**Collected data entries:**
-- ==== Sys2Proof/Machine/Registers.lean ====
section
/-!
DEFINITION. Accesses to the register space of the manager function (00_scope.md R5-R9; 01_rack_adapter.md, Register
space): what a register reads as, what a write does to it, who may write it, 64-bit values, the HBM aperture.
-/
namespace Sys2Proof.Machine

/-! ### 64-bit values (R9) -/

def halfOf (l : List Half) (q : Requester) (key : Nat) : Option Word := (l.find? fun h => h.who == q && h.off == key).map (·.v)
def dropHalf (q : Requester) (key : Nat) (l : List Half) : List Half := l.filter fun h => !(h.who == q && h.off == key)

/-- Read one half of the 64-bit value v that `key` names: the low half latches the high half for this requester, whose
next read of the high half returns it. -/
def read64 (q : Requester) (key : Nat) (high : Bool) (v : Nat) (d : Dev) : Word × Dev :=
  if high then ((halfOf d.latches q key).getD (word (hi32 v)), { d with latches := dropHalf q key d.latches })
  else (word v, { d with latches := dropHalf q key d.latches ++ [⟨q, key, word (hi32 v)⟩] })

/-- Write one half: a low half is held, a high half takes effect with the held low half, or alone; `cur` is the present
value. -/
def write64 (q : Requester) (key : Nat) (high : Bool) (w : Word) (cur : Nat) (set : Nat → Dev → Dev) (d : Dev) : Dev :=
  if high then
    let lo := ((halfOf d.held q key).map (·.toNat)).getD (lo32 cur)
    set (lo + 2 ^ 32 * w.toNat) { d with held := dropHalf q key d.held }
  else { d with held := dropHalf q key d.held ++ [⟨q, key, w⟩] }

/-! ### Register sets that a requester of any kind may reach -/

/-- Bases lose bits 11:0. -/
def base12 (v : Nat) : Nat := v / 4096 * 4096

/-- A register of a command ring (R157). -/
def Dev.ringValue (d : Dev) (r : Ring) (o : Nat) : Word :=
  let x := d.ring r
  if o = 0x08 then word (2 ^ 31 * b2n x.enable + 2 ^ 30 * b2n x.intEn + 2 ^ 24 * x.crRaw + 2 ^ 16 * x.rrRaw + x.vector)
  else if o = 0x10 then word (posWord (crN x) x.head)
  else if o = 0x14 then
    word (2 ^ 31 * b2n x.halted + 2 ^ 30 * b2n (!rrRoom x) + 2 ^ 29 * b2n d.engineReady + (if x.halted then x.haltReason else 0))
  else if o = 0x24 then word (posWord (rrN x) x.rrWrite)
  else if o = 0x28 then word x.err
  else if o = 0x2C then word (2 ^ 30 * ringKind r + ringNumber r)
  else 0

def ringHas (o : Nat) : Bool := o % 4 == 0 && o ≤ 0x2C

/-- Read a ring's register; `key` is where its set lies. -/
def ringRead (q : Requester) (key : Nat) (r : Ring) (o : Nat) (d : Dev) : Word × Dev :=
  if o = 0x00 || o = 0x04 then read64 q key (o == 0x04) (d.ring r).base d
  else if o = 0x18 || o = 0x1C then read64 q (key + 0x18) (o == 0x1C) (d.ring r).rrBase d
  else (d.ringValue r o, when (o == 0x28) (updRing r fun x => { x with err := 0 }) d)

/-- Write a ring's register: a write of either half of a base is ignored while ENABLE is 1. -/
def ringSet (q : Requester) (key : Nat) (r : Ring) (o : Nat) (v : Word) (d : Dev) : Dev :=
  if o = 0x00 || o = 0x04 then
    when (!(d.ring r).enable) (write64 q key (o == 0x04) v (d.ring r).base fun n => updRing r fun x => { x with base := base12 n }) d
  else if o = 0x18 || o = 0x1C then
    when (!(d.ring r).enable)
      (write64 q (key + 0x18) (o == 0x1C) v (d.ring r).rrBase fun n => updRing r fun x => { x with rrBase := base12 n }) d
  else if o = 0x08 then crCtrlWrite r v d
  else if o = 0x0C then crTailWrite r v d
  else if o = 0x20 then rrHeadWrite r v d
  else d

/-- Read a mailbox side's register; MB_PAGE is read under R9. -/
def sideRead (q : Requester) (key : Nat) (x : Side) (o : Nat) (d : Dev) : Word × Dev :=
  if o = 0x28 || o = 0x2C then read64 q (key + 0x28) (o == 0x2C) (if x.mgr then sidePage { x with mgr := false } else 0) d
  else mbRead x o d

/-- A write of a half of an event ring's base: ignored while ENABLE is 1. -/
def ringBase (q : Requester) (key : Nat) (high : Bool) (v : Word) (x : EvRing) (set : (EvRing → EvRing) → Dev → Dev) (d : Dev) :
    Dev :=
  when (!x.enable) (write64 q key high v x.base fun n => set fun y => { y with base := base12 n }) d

**ASSIGNMENT:** Where a line of the records includes "with", copy it.

**YOUR RESPONSE:**
  if high then ((halfOf d.latches q key).getD (word (hi32 v)), { d with latches := dropHalf q key d.latches })
  else (word v, { d with latches := dropHalf q key d.latches ++ [⟨q, key, word (hi32 v)⟩] })
/-- Write one half: a low half is held, a high half takes effect with the held low half, or alone; `cur` is the present
    set (lo + 2 ^ 32 * w.toNat) { d with held := dropHalf q key d.held }
  else { d with held := dropHalf q key d.held ++ [⟨q, key, w⟩] }
  else (d.ringValue r o, when (o == 0x28) (updRing r fun x => { x with err := 0 }) d)
    when (!(d.ring r).enable) (write64 q key (o == 0x04) v (d.ring r).base fun n => updRing r fun x => { x with base := base12 n }) d
      (write64 q (key + 0x18) (o == 0x1C) v (d.ring r).rrBase fun n => updRing r fun x => { x with rrBase := base12 n }) d
  if o = 0x28 || o = 0x2C then read64 q (key + 0x28) (o == 0x2C) (if x.mgr then sidePage { x with mgr := false } else 0) d
  when (!x.enable) (write64 q key high v x.base fun n => set fun y => { y with base := base12 n }) d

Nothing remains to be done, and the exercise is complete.